EXERCISE DETAILS:
Please repeat the listing exactly, starting at its first line and stopping after the line that contains "(∃ rec, s.program[s.ip.toNat]? = some rec ∧ decodeRecord".

━━━ AVAILABLE DATA ━━━

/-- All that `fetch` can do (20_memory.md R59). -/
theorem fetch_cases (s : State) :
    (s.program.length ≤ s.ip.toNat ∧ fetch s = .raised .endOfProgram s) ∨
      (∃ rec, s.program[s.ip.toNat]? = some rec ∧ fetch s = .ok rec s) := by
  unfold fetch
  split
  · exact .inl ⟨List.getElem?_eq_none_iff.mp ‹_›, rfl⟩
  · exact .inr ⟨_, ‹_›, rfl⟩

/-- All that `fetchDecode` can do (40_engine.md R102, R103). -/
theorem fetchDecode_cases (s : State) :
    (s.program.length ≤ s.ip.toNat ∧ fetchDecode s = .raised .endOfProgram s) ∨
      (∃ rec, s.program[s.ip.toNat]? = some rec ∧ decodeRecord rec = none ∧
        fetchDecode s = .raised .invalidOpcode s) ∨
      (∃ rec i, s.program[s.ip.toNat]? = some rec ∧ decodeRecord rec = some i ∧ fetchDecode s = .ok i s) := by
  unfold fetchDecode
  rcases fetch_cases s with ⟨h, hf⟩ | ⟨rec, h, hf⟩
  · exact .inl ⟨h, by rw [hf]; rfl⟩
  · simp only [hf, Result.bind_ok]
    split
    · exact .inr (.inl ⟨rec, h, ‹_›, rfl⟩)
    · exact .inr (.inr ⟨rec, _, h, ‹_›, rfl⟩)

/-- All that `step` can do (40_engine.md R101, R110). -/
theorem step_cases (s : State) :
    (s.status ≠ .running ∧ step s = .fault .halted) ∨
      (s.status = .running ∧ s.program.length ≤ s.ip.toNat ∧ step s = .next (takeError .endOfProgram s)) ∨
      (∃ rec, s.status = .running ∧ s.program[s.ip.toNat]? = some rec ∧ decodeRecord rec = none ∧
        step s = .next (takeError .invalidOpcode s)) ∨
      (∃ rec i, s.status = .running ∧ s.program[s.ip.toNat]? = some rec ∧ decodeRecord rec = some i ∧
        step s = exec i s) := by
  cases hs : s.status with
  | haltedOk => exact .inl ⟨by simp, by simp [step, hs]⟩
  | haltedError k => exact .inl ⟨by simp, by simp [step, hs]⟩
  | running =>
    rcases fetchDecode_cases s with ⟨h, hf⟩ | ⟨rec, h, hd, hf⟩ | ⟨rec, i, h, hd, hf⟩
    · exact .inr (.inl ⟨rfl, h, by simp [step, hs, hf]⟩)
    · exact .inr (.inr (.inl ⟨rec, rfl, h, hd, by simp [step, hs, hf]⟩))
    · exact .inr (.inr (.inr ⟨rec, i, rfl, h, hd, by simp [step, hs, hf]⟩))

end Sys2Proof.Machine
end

━━━

SOLUTION TO THE EXERCISE:
/-- All that `fetch` can do (20_memory.md R59). -/
theorem fetch_cases (s : State) :
    (s.program.length ≤ s.ip.toNat ∧ fetch s = .raised .endOfProgram s) ∨
      (∃ rec, s.program[s.ip.toNat]? = some rec ∧ fetch s = .ok rec s) := by
  unfold fetch
  split
  · exact .inl ⟨List.getElem?_eq_none_iff.mp ‹_›, rfl⟩
  · exact .inr ⟨_, ‹_›, rfl⟩

/-- All that `fetchDecode` can do (40_engine.md R102, R103). -/
theorem fetchDecode_cases (s : State) :
    (s.program.length ≤ s.ip.toNat ∧ fetchDecode s = .raised .endOfProgram s) ∨
      (∃ rec, s.program[s.ip.toNat]? = some rec ∧ decodeRecord rec = none ∧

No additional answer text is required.